- District location in Mae Hong Son province
- Coordinates: 18°9′34″N 97°56′1″E﻿ / ﻿18.15944°N 97.93361°E
- Country: Thailand
- Province: Mae Hong Son
- Seat: Mae Sariang

Area
- • Total: 2,587.4 km^{2} (999.0 sq mi)

Population (2010)
- • Total: 50,937
- • Density: 20.1/km^{2} (52/sq mi)
- Time zone: UTC+7 (ICT)
- Postal code: 58110
- Geocode: 5804

= Mae Sariang district =

Mae Sariang (แม่สะเรียง, /th/) is a small town and district (amphoe) on the narrow valley along Yuam River in Mae Hong Son province, northern Thailand, along the Myanmar border. The areas around Mae Sariang are mountainous and forested; flat terrain that suits population or agriculture is scarce.

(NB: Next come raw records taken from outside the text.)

/-- R147 to R149: BSET raises BARGEN in the cases that R147 lists and changes the team's membership as its word asks in all
others: COUNT 0 leaves, a bench outside any membership joins the instance of its scope or begins one with its COUNT; ARRV releases
and arrives in the instance of which the team is a member, and raises BARGEN without one; BWAIT goes on, and acquires, once a
generation later than the team's last arrival has begun, waits until then, and then goes on even if the instance has been broken
since. That .sp and .di meet in one membership, that an only member may not change its COUNT, and that a broken instance takes a
member are the model's choices (log entries 35 and 52). -/
def Sys2Proof.Claims.BarrierResults : Prop :=
  (∀ (a : BitVec 5) (bar : Byte) (s : State) (w : W64), s.gives 0 a w →
    let me : BarMember := ⟨s.team.seq, s.team.idx, none⟩
    (s.bsetRefused bar w → exec (.bset a bar) s = .next (s.raiseC 0x0C 0)) ∧
    (¬s.bsetRefused bar w → ∃ t, s.setMembership bar w = some t ∧ exec (.bset a bar) s = .next t.doneC ∧
      (∀ x, (w.extractLsb' 0 10).toNat = 0 → s.membership bar = some x → t = s.leaveBarrier x) ∧
      ∀ (sc : Scope) (limit : Nat), barrierScope w = some (sc, limit) → (w.extractLsb' 0 10).toNat ≠ 0 →
        (∀ x, s.instanceAt sc bar = some x → s.membership bar = some x → t = s) ∧
        (s.membership bar = none →
          (∀ y, s.instanceAt sc bar = some y → t = s.putBarrier y { y with members := y.members ++ [me] }) ∧
          (s.instanceAt sc bar = none → t = { s with barriers :=
            ⟨if sc = .mo then 0 else s.team.seq, s.team.tenant, bar, sc, instOf sc s.cur.bench, (w.extractLsb' 0 10).toNat, [me], 0, 0,
              false⟩ :: s.barriers })))) ∧
  (∀ (sc : Scope) (bar : Byte) (s t : State) (x y : Barrier), s.membership bar = some x → x.scope = sc →
    x.broken = false → x.lastGen s.team ≠ some x.gen → s.releasesTo sc t → t.membership bar = some y →
    exec (.arrv sc bar) s = .next ((t.putBarrier y (y.arrive t.team)).doneC)) ∧
  (∀ (sc : Scope) (bar : Byte) (s : State) (x : Barrier) (g : Nat), s.membership bar = some x → x.scope = sc →
    x.lastGen s.team = some g →
    let t : State := (s.modMy fun k => { k with phase := .bwait g }).waitC .other 0
    ((∀ k, s.myCtx.phase ≠ .bwait k) → x.broken = false →
      (g < x.gen → exec (.bwait sc bar) s = .next (s.acquireC sc).doneC) ∧
      (x.gen ≤ g → exec (.bwait sc bar) s = .next t)) ∧
    (s.myCtx.phase = .bwait g →
      (g < x.gen → exec (.bwait sc bar) s = .next (s.acquireC sc).doneC) ∧
      (x.gen ≤ g → x.broken = false → exec (.bwait sc bar) s = .next t) ∧
      (x.gen ≤ g → x.broken = true → exec (.bwait sc bar) s = .next (s.raiseC 0x0C 0)))) ∧
  ∀ (sc : Scope) (bar : Byte) (s : State), s.membership bar = none →
    exec (.arrv sc bar) s = .next (s.raiseC 0x0C 0) ∧
    ((∀ k, s.myCtx.phase ≠ .bwait k) → exec (.bwait sc bar) s = .next (s.raiseC 0x0C 0))

/-- R146, R148: an instance whose teams arrive one after another, each once, begins its next generation, with no arrivals,
after COUNT arrivals and not before; every team that arrived sees its own arrival in the generation that has ended. -/
def Obligations.BarrierGenerations : Prop :=
  ∀ (x : Barrier) (ts : List Team), x.arrivals = 0 → (∀ t ∈ ts, x.hasMember t = true) → 0 < ts.length →
    ts.length ≤ x.count →
    (ts.Pairwise fun t u => ¬(t.seq = u.seq ∧ t.idx = u.idx)) →
    let y := ts.foldl Barrier.arrive x
    (ts.length < x.count → y.gen = x.gen ∧ y.arrivals = ts.length) ∧
    (ts.length = x.count → y.gen = x.gen + 1 ∧ y.arrivals = 0) ∧
    ∀ t ∈ ts, y.lastGen t = some x.gen

/-- R143, R145: WATCH on a local line records the context's watch at home and arms it; WAIT goes on, and clears the
wake-pending flag, when that is set or no watch is armed, and waits otherwise. -/
def Sys2Proof.Claims.WatchResults : Prop :=
  (∀ (a : BitVec 5) (s : State) (va : W64) (s1 : State) (q : Passed) (d : Fin 8), s.gives 0 a va →
    s.check s.cur.bench va.toNat 1 .read true false = (s1, .ok q) → s.notRemote → s1.region q.pa = .mem d →
    exec (.watch a) s = .next (((s1.addWatch
      ⟨q.pa / 128, d.val, (sliceOf q.leaf (q.pa / 128)).1, s1.cur.bench, s1.cur.ctx, none⟩).armWatch (q.pa / 128) none).doneC)) ∧
  ∀ s : State,
    (s.myCtx.wake = true ∨ s.myCtx.watch = none → exec .wait s = .next ((s.modMy fun k => { k with wake := false }).doneC)) ∧
    (s.myCtx.wake = false → s.myCtx.watch ≠ none → exec .wait s = .next (s.waitC .other 0))

/-- R144: a store that performs at home on a watched line wakes every context that watches it: its watch is disarmed and
its wake-pending flag is set, and the registration is gone. -/
def Sys2Proof.Claims.StoreWakes : Prop :=
  ∀ (s : State) (die : Option (Fin 8)) (pa : Nat) (bs : List (Option Byte)) (w : Watch), w ∈ s.watches →
    w.remote = none → w.line = pa / 128 →
    let t := s.writeHome die pa bs
    ((t.bench w.bench).ctx w.ctx).watch = none ∧ ((t.bench w.bench).ctx w.ctx).wake = true ∧
    ∀ v ∈ t.watches, v.line ≠ pa / 128

/-- R37, R151, R152: SEND puts its source at the end of a value queue that has room; RECV takes the oldest flag queue entry
into DST. A tail raises ILL. -/
def Obligations.QueueResults : Prop :=
  (∀ (a : BitVec 5) (q : BitVec 2) (s : State) (v : W64), s.cur.ctx = 0 → s.gives 0 a v →
    (s.here.queued q.toNat).length < 16 →
    ∃ t, exec (.send a q) s = .next t.doneC ∧ s.onlyHere t ∧
      t.here = { s.here with queues := t.here.queues } ∧
      ∀ k : BitVec 2, t.here.queued k.toNat = if k = q then s.here.queued k.toNat ++ [v] else s.here.queued k.toNat) ∧
  (∀ (d : BitVec 4) (s : State) (e : W64) (rest : List W64), s.cur.ctx = 0 → s.here.flagq = e :: rest →
    exec (.recv d) s = .next (((s.modHere fun x => { x with flagq := rest }).put d 0 e).doneC)) ∧
  (∀ (a : BitVec 5) (q : BitVec 2) (d : BitVec 4) (s : State), s.cur.ctx ≠ 0 →
    exec (.send a q) s = .next (s.raiseC 0x01 0) ∧ exec (.recv d) s = .next (s.raiseC 0x01 0)) ∧
  (∀ (d : BitVec 4) (s : State), s.cur.ctx = 0 → s.here.flagq = [] → exec (.recv d) s = .next (s.waitC .queue 4)) ∧
  decodeWord (Stream.word .c 0xC140_E000) = .ok (.recv 5)

/-- R29, R33, R73, R153: GIVE pushes one token into the FIFO from C to each stream that its mask names, once its release at .en
has taken effect; TAKE pops one token from each FIFO to C that its mask names, when each holds one. In a tail
a mask that names another stream than S raises ILL. -/
def Sys2Proof.Claims.TokenResults : Prop :=
  (∀ (mask : BitVec 4) (s t : State), s.mayName mask → s.releasesTo .en t →
    (∀ g ∈ maskStreams .c mask, vget t.here.tokens (fifo .c g) 0 < 8) →
    exec (.give mask) s = .next ((t.modHere fun x => x.giveTokens .c (maskStreams .c mask) .en).doneC)) ∧
  (∀ (mask : BitVec 4) (s : State), s.mayName mask →
    (∀ g ∈ maskStreams .c mask, 0 < vget s.here.tokens (fifo g .c) 0) →
    exec (.take mask) s = .next (s.takeFrom s.cur.bench .c s.cur.ctx (maskStreams .c mask)).doneC) ∧
  ∀ (mask : BitVec 4) (s : State), ¬s.mayName mask →
    exec (.give mask) s = .next (s.raiseC 0x01 0) ∧ exec (.take mask) s = .next (s.raiseC 0x01 0)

The local population of Mae Sariang is of mixed origin. The main ethnicity in the low land plain, town center and its satellite villages along the river is Tai Yuan (Northern Thai or Lanna people) with some cross-marriage with other ethnicities. There are also Tai Yai or Shan people in the town center; they are among the first groups that inhabited the area. Red Karen and Karen descendants also reside in the town with a high density in the Christian quarter of the town. There is a sizable Bengali Muslim community and a mosque near the central market. The area has many links to Burma, such as its architecture and a large population of Burmese Muslims. Mae Sariang represents the westernmost area where Lanna culture and architecture dominated which also well assimilated with Burmese/ Shan.

==Geography==
Neighboring districts are (from north clockwise): Mae La Noi of Mae Hong Son Province; Mae Chaem and Hot of Chiang Mai province; Sop Moei of Mae Hong Son province; and Kayin State and Kayah State of Myanmar.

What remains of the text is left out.